Today, at the helm of the greatest nation the world has ever seen, the same hubris threatens the same results putting our future in real jeopardy. With every dollar of new debt to countries like China and Saudi Arabia, we steam deeper into dark waters riddled with fiscal icebergs. And our captain is ordering more speed – more debt.

Deficit spending is not new, but the unprecedented rate of spending in Congress is. In fact, after the huge spending increases of the past year, the money we owe is predicted to be almost as much as the nation’s total economic output for an entire year. Beyond unsustainable, we are on a collision course with an economic disaster every bit as dangerous as the iceberg that sank Titanic.

The source of the problem is the spending culture in Washington, D.C. With every new challenge we face – from the economy to health care costs to over-reliance on foreign energy – the only solution that Washington offers is more spending. Even the deficit itself will supposedly be fixed by spending a trillion dollars on health care.
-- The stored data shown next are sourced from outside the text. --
-- ==== Sys2Proof/Machine/Step.lean ====
section
/-! DEFINITION. One step of the block: the command at the front of the queue is executed on the state with the queue's rest. -/

namespace Sys2Proof.Machine

/-- One step: the front command's meaning, or with an empty queue nothing (the block idles, log 10). -/
def step (s : State) : Host.Outcome State Fault Refusal :=
  match s.pending with
  | [] => .next s
  | i :: rest => exec i { s with pending := rest }

/-- `s` with the command that a word spells at the front of its queue; unchanged where it spells none. -/
def State.withFetchWord (s : State) (nbits w : Nat) : State :=
  match decodeTableWord nbits w with
  | some i => { s with pending := i :: s.pending }
  | none => s

end Sys2Proof.Machine
end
Only in Congress would anyone think that the answer to overspending is more spending. It’s time to right our fiscal course, which is why I have joined House Republicans in a self-imposed moratorium on earmarks. This is only the first step toward true spending reform that will make Washington look a little more like Montana. As a portion of the total spending in Washington, earmarks are just the tip of the iceberg. Eliminating them doesn’t fix the bulk of ice under the water’s surface, but earmarks are important because they provide a peek at the bigger problem.

I recently asked Montanans what they thought about earmarks. Of the thousands that responded to my survey, nine out of 10 viewed earmarks unfavorably. Together, they indicated that of the various types of federal spending, earmarks were the worst, which is why 90 percent supported my decision to forgo earmarks this year. These Montanans get it. They understand the importance of earmarks isn’t in their dollar amount, but how they reinforce the spending culture in Congress.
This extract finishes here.